You have to really know your business. That comes from being involved in a lot of the day-to-day things going on in all parts of the company.

You obviously can’t do that on a full-time basis, or you’d be micromanaging people. But if you are able to step in and step out of various issues, your people pick up a lot from you as the CEO from that process, and you get to know your business.

As you’re developing your vision, you had better know what your capabilities and limitations are because you’re the top guy who is trying to set the vision for where the company’s going. You obviously have to know your competitors and the industry you’re in — the big picture. It’s a great idea for the top guy to be involved in a trade association so you can make sure there’s not something big that’s happening in your industry or about to affect your industry that you’re not aware of.

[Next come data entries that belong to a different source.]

/-! ## The agents, and the words of the opcode table -/

/-- USB's write while armed, NET's read of its lease, USB's read of its send, an offset past the end. -/
theorem test_agents :
    (nextOf (step (doing [.access (.usbWrite 1519 7)] up))).map State.rx = some [(1519, 7)] ∧
    (nextOf (step (doing [.access (.netRead 3)] held))).map State.seen = some (some 0xA1) ∧
    (nextOf (step (doing [.access (.usbRead 5)] busy))).map State.seen = some (some 0xEF) ∧
    faultOf (step (doing [.access (.usbWrite 1520 7)] up)) = some (.outsideBuffer .RX 1520) ∧
    faultOf (step (doing [.access (.usbRead 1520)] up)) = some (.outsideBuffer .TX 1520) := by decide

theorem test_withFetchWord :
    seenBy (step (State.reset.withFetchWord 8 3)) = some ((true, false, .armed), [recvRequest],
      some (.rx .short)) ∧
    seenBy (step (State.reset.withFetchWord 16 0x0000)) = some ((true, false, .held), [.frameOut 2 0],
      some (.rx .forwarded)) ∧
    seenBy (step (State.reset.withFetchWord 16 0x8000)) = some ((true, false, .armed), [recvRequest],
      some (.rx .control)) := ⟨by decide, by decide, by decide⟩

/-! ## Witnesses: for each statement with hypotheses, terms that meet them -/

theorem witness_DecodeOfEncode : (Instr.xmitPacket chainP3).WellFormed ∧
    (Instr.rxComplete 1521).WellFormed ∧ (Instr.eemControl 0x7FFF 2).WellFormed ∧
    (Instr.eemTxHeader 1518).WellFormed := by decide

/-- The field's maximum. -/
theorem witness_HeaderRoundTrip : 16383 < 16384 := by decide

theorem witness_DecodedIsWellFormed : decode .call [5] = .ok .txReady ∧
    decode (.received 2) [0, 0] = .ok (.eemDataSentinel 0 2) ∧
    decode .produced [4, 0] = .ok (.eemTxHeader 4) := by exact ⟨rfl, rfl, rfl⟩

/-- The largest word of each class and the shortest transfer. -/
theorem witness_ReceivedClassByMask : Config.hdrSize ≤ 2 ∧
    hdrFromBytes 0xFF 0x3F &&& 0xC000#16 = 0x0000#16 ∧ hdrFromBytes 0xFF 0x7F &&& 0xC000#16 = 0x4000#16 ∧
    hdrFromBytes 0x00 0x80 &&& 0x8000#16 = 0x8000#16 ∧ hdrFromBytes 0xFF 0xFF &&& 0x8000#16 = 0x8000#16 := by
  decide

theorem witness_ReservedCodeRefused : (0x07 : Byte).toNat % 8 = 7 ∧ (0xFF : Byte).toNat % 8 = 7 ∧
    (doing [.call [0x07]] up).pending = .call [0x07] :: [] := by decide

theorem witness_StepRunsDecodedCall :
    (doing [.call [3, 26]] up).pending = .call [3, 26] :: [] ∧
    decode .call [3, 26] = .ok (.rxComplete 26) ∧ (doing [.call [2]] held).pending = .call [2] :: [] ∧
    decode .call [2] = .ok .rxArm ∧ (∀ n, Instr.rxArm ≠ .rxComplete n) ∧ Instr.rxArm ≠ .sendComplete ∧
    (doing [.call [4]] busy).pending = .call [4] :: [] ∧ decode .call [4] = .ok .sendComplete := by
  exact ⟨rfl, rfl, rfl, rfl, (fun _ h => nomatch h), (fun h => nomatch h), rfl, rfl⟩

/-- Two bytes, and one. -/
theorem witness_StepRunsTransfer :
    (doing [.transfer [0, 0x80]] up).pending = .transfer (0 :: 0x80 :: []) :: [] ∧
    (doing [.transfer [0x80]] up).pending = .transfer [0x80] :: [] ∧ ([0x80] : List Byte).length < 2 := by
  decide

theorem witness_StepWithoutMoves : State.reset.pending = [] := by decide

/-- A packet of the least length in `TX`. -/
theorem busy_packet : PacketInTx busy 6 where
  shortest := by decide
  longest := by decide
  header := by decide
  sentinel := by decide

/-- `busy` with any moves waiting has both invariants. -/
theorem busy_inv (moves : List Event) : Inv (doing moves busy) where
  rxWf := by show Memory.wf busy.rx; decide
  txWf := by show Memory.wf busy.tx; decide
  gate := fun _ => rfl
  readyInited := fun _ => rfl
  rxInited := fun _ => rfl
  lease := ⟨(fun h => nomatch h), fun _ => rfl⟩
  packet := fun _ => ⟨6, rfl, busy_packet.of_tx (by rfl)⟩
  armed := fun _ => by show 0 < 1; decide
  idle := fun h => nomatch h
  draws := by show 0 < 1; decide

theorem busy_matched (moves : List Event) : Matched (doing moves busy) where
  oneSend := by show 1 ≤ 1; decide
  inflight := ⟨(fun _ h => nomatch h), fun _ => rfl⟩
  gate := fun _ => rfl
  packet := fun len h => by
    obtain rfl : len = 6 := List.mem_singleton.1 h
    exact busy_packet.of_tx (by rfl)
  recv := rfl

/-- Waiting, a matched and an unmatched SEND_COMPLETE: the invariant is kept through each. -/
theorem witness_StepKeepsInv :
    (∃ t, Inv (doing [] busy) ∧ step (doing [] busy) = .next t) ∧
    (∃ t, Inv (doing [.call [4]] busy) ∧ step (doing [.call [4]] busy) = .next t) ∧
    (∃ t, Inv (doing [.unmatched .send] busy) ∧ step (doing [.unmatched .send] busy) = .next t) :=
  ⟨⟨_, busy_inv _, rfl⟩, ⟨_, busy_inv _, rfl⟩, ⟨_, busy_inv _, rfl⟩⟩

theorem witness_BeforeInitAllRefused : State.reset.inited = false ∧ Instr.config ≠ .init ∧
    Instr.rxComplete 1521 ≠ .init ∧ Instr.eemTxHeader 0 ≠ .init := by decide

theorem witness_ConfigEffect : busy.inited = true ∧ held.inited = true ∧ State.reset.inited = false := by
  decide

theorem witness_RxArmEffect : (held.inited = true ∧ held.rxState = .held) ∧
    (up.inited = true ∧ (up.rxState = .idle ∨ up.rxState = .armed)) ∧ State.reset.inited = false := by
  decide

/-- Every clause, and every branch of the fourth at its boundary: n = 1, n = 2 (control), n = 5, n = 6
(one declared too many, exactly enough), n = 1520, n = 1521. -/
theorem witness_RxCompleteOutcome :
    State.reset.inited = false ∧ (held.inited = true ∧ held.rxState ≠ .armed) ∧
    (up.inited = true ∧ up.rxState = .armed ∧ 1520 < 1521 ∧ 1 ≤ 1520 ∧ 1520 ≤ 1520) ∧ 1 < 2 ∧
    (hdrDecode (hdrFromBytes 0x00 0x80)).bmType = true ∧
    (hdrDecode (hdrFromBytes 0x05 0x00)).bmType = false ∧ 5 < 6 ∧
    2 + (hdrDecode (hdrFromBytes 0x05 0x00)).length.toNat > 6 ∧
    ¬ 2 + (hdrDecode (hdrFromBytes 0x04 0x00)).length.toNat > 6 ∧
    ((withRx [0x05, 0x00]).rxByte 0 = 0x05 ∧ (withRx [0x05, 0x00]).rxByte 1 = 0x00) := by decide

theorem witness_ControlPacketDiscarded :
    up.inited = true ∧ up.rxState = .armed ∧ 2 ≤ 2 ∧ 1520 ≤ 1520 ∧
    (withRx [0x00, 0x80]).inited = true ∧ (withRx [0x00, 0x80]).rxState = .armed ∧
    (hdrFromBytes ((withRx [0x00, 0x80]).rxByte 0) ((withRx [0x00, 0x80]).rxByte 1)).getLsbD 15 = true := by
  decide

/-- n = 2, 5, 6 and 1520, with lengths 4 and 5. -/
theorem witness_DataPacketOutcome : up.inited = true ∧ up.rxState = .armed ∧ 2 ≤ 2 ∧ 1520 ≤ 1520 ∧ 5 < 6 ∧
    ¬ 6 < 6 ∧ 2 + (5 : BitVec 14).toNat > 6 ∧ ¬ 2 + (4 : BitVec 14).toNat > 6 := by decide

theorem witness_RxCompleteRunsClass : 2 ≤ 2 := by decide

/-- A payload of one byte; an empty one meets them as well. -/
theorem witness_DecodeStripsToPayload :
    up.inited = true ∧ up.rxState = .armed ∧ ([0xA0] : List Byte).length ≤ 1514 ∧
    ([0xDE, 0xAD, 0xBE, 0xEF] : List Byte).length = 4 ∧
    (∀ j, j < 2 + ([0xA0] : List Byte).length + 4 →
      some ((withRx [0x05, 0x00, 0xA0, 0xDE, 0xAD, 0xBE, 0xEF]).rxByte j) =
        (hdrBytes (hdrEncode (([0xA0] : List Byte).length + 4) false false) ++ [0xA0] ++
          [0xDE, 0xAD, 0xBE, 0xEF])[j]?) ∧
    (∀ j, j < 2 + ([] : List Byte).length + 4 →
      some ((withRx [0x04, 0x40, 1, 2, 3, 4]).rxByte j) =
        (hdrBytes (hdrEncode (([] : List Byte).length + 4) true false) ++ [] ++ [1, 2, 3, 4])[j]?) := by
  decide

/-- The longest payload. -/
theorem witness_longest_payload : (List.replicate 1514 (0x55 : Byte)).length ≤ 1514 ∧
    ¬ (List.replicate 1515 (0x55 : Byte)).length ≤ 1514 := by
  rw [List.length_replicate, List.length_replicate]; decide

theorem witness_TransferLendsPayload :
    up.inited = true ∧ up.rxState = .armed ∧ ([0xA0] : List Byte).length ≤ 1514 ∧
    ([1, 2, 3, 4] : List Byte).length = 4 ∧ 0 < ([0xA0] : List Byte).length ∧
    (doing [.transfer [0x05, 0x40, 0xA0, 1, 2, 3, 4], .access (.netRead 2)] up).pending =
      .transfer (hdrBytes (hdrEncode (([0xA0] : List Byte).length + 4) true false) ++ [0xA0] ++
        [1, 2, 3, 4]) :: .access (.netRead (2 + 0)) :: [] := by decide

theorem witness_FramesComeFromDataPackets :
    (∃ t, exec (.rxComplete 6) (withRx [0x04, 0x00]) = .next t ∧ .frameOut 2 0 ∈ t.out) ∧
    (∃ t, exec (.eemDataSentinel 24 26) up = .next t ∧ .frameOut 2 20 ∈ t.out) ∧
    (∃ t, exec (.eemDataCrc 1518 1520) up = .next t ∧ .frameOut 2 1514 ∈ t.out) :=
  ⟨⟨_, rfl, by decide⟩, ⟨_, rfl, by decide⟩, ⟨_, rfl, by decide⟩⟩

/-- Offset `n` itself is free. -/
theorem witness_BytesBeyondTransferAreFree :
    (∃ t, step (doing [.transfer [0x18]] up) = .next t) ∧ ([0x18] : List Byte).length ≤ 1 ∧
    (∃ t, step (doing [.call [3, 1]] (withRx [0x18, 0x80])) = .next t) ∧
    decode .call [3, 1] = .ok (.rxComplete 1) ∧
    (∃ t, step (doing [.unmatched (.recv 1)] (withRx [0x18, 0x80])) = .next t) :=
  ⟨⟨_, rfl⟩, by decide, ⟨_, rfl⟩, rfl, ⟨_, rfl⟩⟩

theorem witness_SendCompleteEffect : busy.inited = true ∧ State.reset.inited = false := by decide

theorem witness_TxReadyEffect : busy.inited = true ∧ State.reset.inited = false := by decide

/-- A marker at position 2, no marker, a consistent chain and an inconsistent one. -/
theorem witness_ChainTotalFindsFirstMarker : chainTotal chainP3 = .total 2 6 ∧
    chainTotal [⟨[1, 2, 3], 6⟩, ⟨[4, 5], 3⟩] = .noMarker ∧ chainTotal [] = .noMarker ∧
    chainTotal [⟨[1, 2, 3], 9⟩, ⟨[4, 5], 2⟩] = .total 1 5 ∧
    (∀ j seg, j ≤ 2 → chainP3[j]? = some seg →
      seg.totLen = (((chainP3.take 3).drop j).map (fun seg => seg.payload.length)).sum) := by
  refine ⟨rfl, rfl, rfl, rfl, fun j seg hj h => ?_⟩
  match j, hj with
  | 0, _ => cases h; rfl
  | 1, _ => cases h; rfl
  | 2, _ => cases h; rfl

Then your goal would be to carve a path for your company that is not just tracking where your larger competitors are going. That can be tempting — there’s someone bigger than you that has been successful, and you think, ‘If we just do what they’re doing, we can be successful, too.’

I’d much rather believe the Wal-Mart or Enterprise car rental examples, where they took a different path in an already well-established industry and carved a different niche for themselves.